Reproduce all the data verbatim.

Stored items
Segment Open
-- ==== Sys2Proof/Laws/PerInstr.lean ====
section
/-! SUPPORT. Statements about every instruction as syntax, made per constructor. -/

namespace Sys2Proof.Laws

/-- `cmdWord` bit by bit: `{OP, 0000, A, W}` (R46). -/
theorem cmdWord_getLsbD (op : BitVec 4) (a : Byte) (w : Half) (k : Nat) :
    (cmdWord op a w).getLsbD k =
      if k < 16 then w.getLsbD k
      else if k < 24 then a.getLsbD (k - 16)
      else if k < 28 then false
      else op.getLsbD (k - 28) := by
  have h1 := BitVec.getLsbD_append (x := (op ++ (0 : BitVec 4)) ++ a) (y := w) (i := k)
  have h2 := BitVec.getLsbD_append (x := op ++ (0 : BitVec 4)) (y := a) (i := k - 16)
  have h3 := BitVec.getLsbD_append (x := op) (y := (0 : BitVec 4)) (i := k - 16 - 8)
  have h : (cmdWord op a w).getLsbD k = (((op ++ (0 : BitVec 4)) ++ a) ++ w).getLsbD k := rfl
  rw [h, h1, h2, h3]
  split
  · rfl
  · by_cases h24 : k < 24
    · rw [if_pos (by omega), if_pos h24]
    · rw [if_neg (by omega), if_neg h24]
      by_cases h28 : k < 28
      · rw [if_pos (by omega), if_pos h28]
        simp
      · rw [if_neg (by omega), if_neg h28, show k - 16 - 8 - 4 = k - 28 by omega]

@[simp] theorem fieldOp_cmdWord (op : BitVec 4) (a : Byte) (w : Half) : fieldOp (cmdWord op a w) = op := by
  apply BitVec.eq_of_getLsbD_eq
  intro i h
  rw [fieldOp, BitVec.getLsbD_extractLsb', cmdWord_getLsbD, if_neg (by omega), if_neg (by omega), if_neg (by omega)]
  simp [h]

@[simp] theorem fieldZ_cmdWord (op : BitVec 4) (a : Byte) (w : Half) : fieldZ (cmdWord op a w) = 0 := by
  apply BitVec.eq_of_getLsbD_eq
  intro i h
  rw [fieldZ, BitVec.getLsbD_extractLsb', cmdWord_getLsbD, if_neg (by omega), if_neg (by omega), if_pos (by omega)]
  simp

@[simp] theorem fieldA_cmdWord (op : BitVec 4) (a : Byte) (w : Half) : fieldA (cmdWord op a w) = a := by
  apply BitVec.eq_of_getLsbD_eq
  intro i h
  rw [fieldA, BitVec.getLsbD_extractLsb', cmdWord_getLsbD, if_neg (by omega), if_pos (by omega)]
  simp [h]

@[simp] theorem fieldW_cmdWord (op : BitVec 4) (a : Byte) (w : Half) : fieldW (cmdWord op a w) = w := by
  apply BitVec.eq_of_getLsbD_eq
  intro i h
  rw [fieldW, BitVec.getLsbD_extractLsb', cmdWord_getLsbD, if_pos (by omega)]
  simp [h]

/-- A word is its four fields (R46). -/
theorem word_eq_fields (c : Word) (h : fieldZ c = 0) : cmdWord (fieldOp c) (fieldA c) (fieldW c) = c := by
  apply BitVec.eq_of_getLsbD_eq
  intro k hk
  rw [cmdWord_getLsbD]
  split
  · next h16 => simp [fieldW, h16]
  · split
    · next h16 h24 =>
      have e : 16 + (k - 16) = k := by omega
      have l : k - 16 < 8 := by omega
      simp [fieldA, e, l]
    · split
      · next h24 h28 =>
        have e : 24 + (k - 24) = k := by omega
        have l : k - 24 < 4 := by omega
        have hb : (fieldZ c).getLsbD (k - 24) = c.getLsbD k := by simp [fieldZ, e, l]
        rw [← hb, h]
        simp
      · next h28 =>
        have e : 28 + (k - 28) = k := by omega
        have l : k - 28 < 4 := by omega
        simp [fieldOp, e, l]

/-! ## Family RowMatch -/

/-- Family RowMatch: the encoded word is selected by the instruction's own row of R47's table. -/
def RowMatch.Statement (i : Instr) : Prop := i.row.selects (encode i) = true

/-- A word with no operand outside A and W, under a mask that keeps the top byte only. -/
theorem topByte_selects (op : BitVec 4) (a : Byte) (w : Half) :
    cmdWord op a w &&& 0xFF000000 = cmdWord op 0 0 := by
  apply BitVec.eq_of_getLsbD_eq
  intro k hk
  have hm : (0xFF000000 : Word).getLsbD k = decide (24 ≤ k) := by revert k; decide
  simp only [BitVec.getLsbD_and, cmdWord_getLsbD, hm]
  by_cases h16 : k < 16
  · simp [h16, show ¬ 24 ≤ k by omega]
  · by_cases h24 : k < 24
    · simp [h16, h24]
    · simp [h16, h24, show 24 ≤ k by omega]

theorem RowMatch.init : RowMatch.Statement .init := by unfold RowMatch.Statement; decide

theorem RowMatch.rdreg (a : Byte) : RowMatch.Statement (.rdreg a) := by
  revert a
  unfold RowMatch.Statement
  decide

theorem RowMatch.wrreg (a : Byte) (w : Half) : RowMatch.Statement (.wrreg a w) := by
  simp only [RowMatch.Statement, PatternRow.selects, Instr.row, encode, topByte_selects]
  decide

theorem RowMatch.eeupd (a : Byte) (w : Half) : RowMatch.Statement (.eeupd a w) := by
  simp only [RowMatch.Statement, PatternRow.selects, Instr.row, encode, topByte_selects]
  decide

theorem RowMatch.crcclr : RowMatch.Statement .crcclr := by unfold RowMatch.Statement; decide

theorem RowMatch.crcbyte (b : Byte) : RowMatch.Statement (.crcbyte b) := by
  revert b
  unfold RowMatch.Statement
  decide

theorem RowMatch.crcbit (d : Bool) : RowMatch.Statement (.crcbit d) := by
  revert d
  unfold RowMatch.Statement
  decide

end Sys2Proof.Laws
end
Segment Closed
§ **ANSWER SPACE**:
-- ==== Sys2Proof/Laws/PerInstr.lean ====
section
/-! SUPPORT. Statements about every instruction as syntax, made per constructor. -/

namespace Sys2Proof.Laws

/-- `cmdWord` bit by bit: `{OP, 0000, A, W}` (R46). -/
theorem cmdWord_getLsbD (op : BitVec 4) (a : Byte) (w : Half) (k : Nat) :
    (cmdWord op a w).getLsbD k =
      if k < 16 then w.getLsbD k
      else if k < 24 then a.getLsbD (k - 16)
      else if k < 28 then false
      else op.getLsbD (k - 28) := by
  have h1 := BitVec.getLsbD_append (x := (op ++ (0 : BitVec 4)) ++ a) (y := w) (i := k)
  have h2 := BitVec.getLsbD_append (x := op ++ (0 : BitVec 4)) (y := a) (i := k - 16)
  have h3 := BitVec.getLsbD_append (x := op) (y := (0 : BitVec 4)) (i := k - 16 - 8)
  have h : (cmdWord op a w).getLsbD k = (((op ++ (0 : BitVec 4)) ++ a) ++ w).getLsbD k := rfl
  rw [h, h1, h2, h3]
  split
  · rfl
  · by_cases h24 : k < 24
    · rw [if_pos (by omega), if_pos h24]
    · rw [if_neg (by omega), if_neg h24]
      by_cases h28 : k < 28
      · rw [if_pos (by omega), if_pos h28]
        simp
      · rw [if_neg (by omega), if_neg h28, show k - 16 - 8 - 4 = k - 28 by omega]

@[simp] theorem fieldOp_cmdWord (op : BitVec 4) (a : Byte) (w : Half) : fieldOp (cmdWord op a w) = op := by
  apply BitVec.eq_of_getLsbD_eq
  intro i h
  rw [fieldOp, BitVec.getLsbD_extractLsb', cmdWord_getLsbD, if_neg (by omega), if_neg (by omega), if_neg (by omega)]
  simp [h]

@[simp] theorem fieldZ_cmdWord (op : BitVec 4) (a : Byte) (w : Half) : fieldZ (cmdWord op a w) = 0 := by
  apply BitVec.eq_of_getLsbD_eq
  intro i h
  rw [fieldZ, BitVec.getLsbD_extractLsb', cmdWord_getLsbD, if_neg (by omega), if_neg (by omega), if_pos (by omega)]
  simp

@[simp] theorem fieldA_cmdWord (op : BitVec 4) (a : Byte) (w : Half) : fieldA (cmdWord op a w) = a := by
  apply BitVec.eq_of_getLsbD_eq
  intro i h
  rw [fieldA, BitVec.getLsbD_extractLsb', cmdWord_getLsbD, if_neg (by omega), if_pos (by omega)]
  simp [h]

@[simp] theorem fieldW_cmdWord (op : BitVec 4) (a : Byte) (w : Half) : fieldW (cmdWord op a w) = w := by
  apply BitVec.eq_of_getLsbD_eq
  intro i h
  rw [fieldW, BitVec.getLsbD_extractLsb', cmdWord_getLsbD, if_pos (by omega)]
  simp [h]

/-- A word is its four fields (R46). -/
theorem word_eq_fields (c : Word) (h : fieldZ c = 0) : cmdWord (fieldOp c) (fieldA c) (fieldW c) = c := by
  apply BitVec.eq_of_getLsbD_eq
  intro k hk
  rw [cmdWord_getLsbD]
  split
  · next h16 => simp [fieldW, h16]
  · split
    · next h16 h24 =>
      have e : 16 + (k - 16) = k := by omega
      have l : k - 16 < 8 := by omega
      simp [fieldA, e, l]
    · split
      · next h24 h28 =>
        have e : 24 + (k - 24) = k := by omega
        have l : k - 24 < 4 := by omega
        have hb : (fieldZ c).getLsbD (k - 24) = c.getLsbD k := by simp [fieldZ, e, l]
        rw [← hb, h]
        simp
      · next h28 =>
        have e : 28 + (k - 28) = k := by omega
        have l : k - 28 < 4 := by omega
        simp [fieldOp, e, l]

/-! ## Family RowMatch -/

/-- Family RowMatch: the encoded word is selected by the instruction's own row of R47's table. -/
def RowMatch.Statement (i : Instr) : Prop := i.row.selects (encode i) = true

/-- A word with no operand outside A and W, under a mask that keeps the top byte only. -/
theorem topByte_selects (op : BitVec 4) (a : Byte) (w : Half) :
    cmdWord op a w &&& 0xFF000000 = cmdWord op 0 0 := by
  apply BitVec.eq_of_getLsbD_eq
  intro k hk
  have hm : (0xFF000000 : Word).getLsbD k = decide (24 ≤ k) := by revert k; decide
  simp only [BitVec.getLsbD_and, cmdWord_getLsbD, hm]
  by_cases h16 : k < 16
  · simp [h16, show ¬ 24 ≤ k by omega]
  · by_cases h24 : k < 24
    · simp [h16, h24]
    · simp [h16, h24, show 24 ≤ k by omega]

theorem RowMatch.init : RowMatch.Statement .init := by unfold RowMatch.Statement; decide

theorem RowMatch.rdreg (a : Byte) : RowMatch.Statement (.rdreg a) := by
  revert a
  unfold RowMatch.Statement
  decide

theorem RowMatch.wrreg (a : Byte) (w : Half) : RowMatch.Statement (.wrreg a w) := by
  simp only [RowMatch.Statement, PatternRow.selects, Instr.row, encode, topByte_selects]
  decide

theorem RowMatch.eeupd (a : Byte) (w : Half) : RowMatch.Statement (.eeupd a w) := by
  simp only [RowMatch.Statement, PatternRow.selects, Instr.row, encode, topByte_selects]
  decide

theorem RowMatch.crcclr : RowMatch.Statement .crcclr := by unfold RowMatch.Statement; decide

theorem RowMatch.crcbyte (b : Byte) : RowMatch.Statement (.crcbyte b) := by
  revert b
  unfold RowMatch.Statement
  decide

theorem RowMatch.crcbit (d : Bool) : RowMatch.Statement (.crcbit d) := by
  revert d
  unfold RowMatch.Statement
  decide

end Sys2Proof.Laws
end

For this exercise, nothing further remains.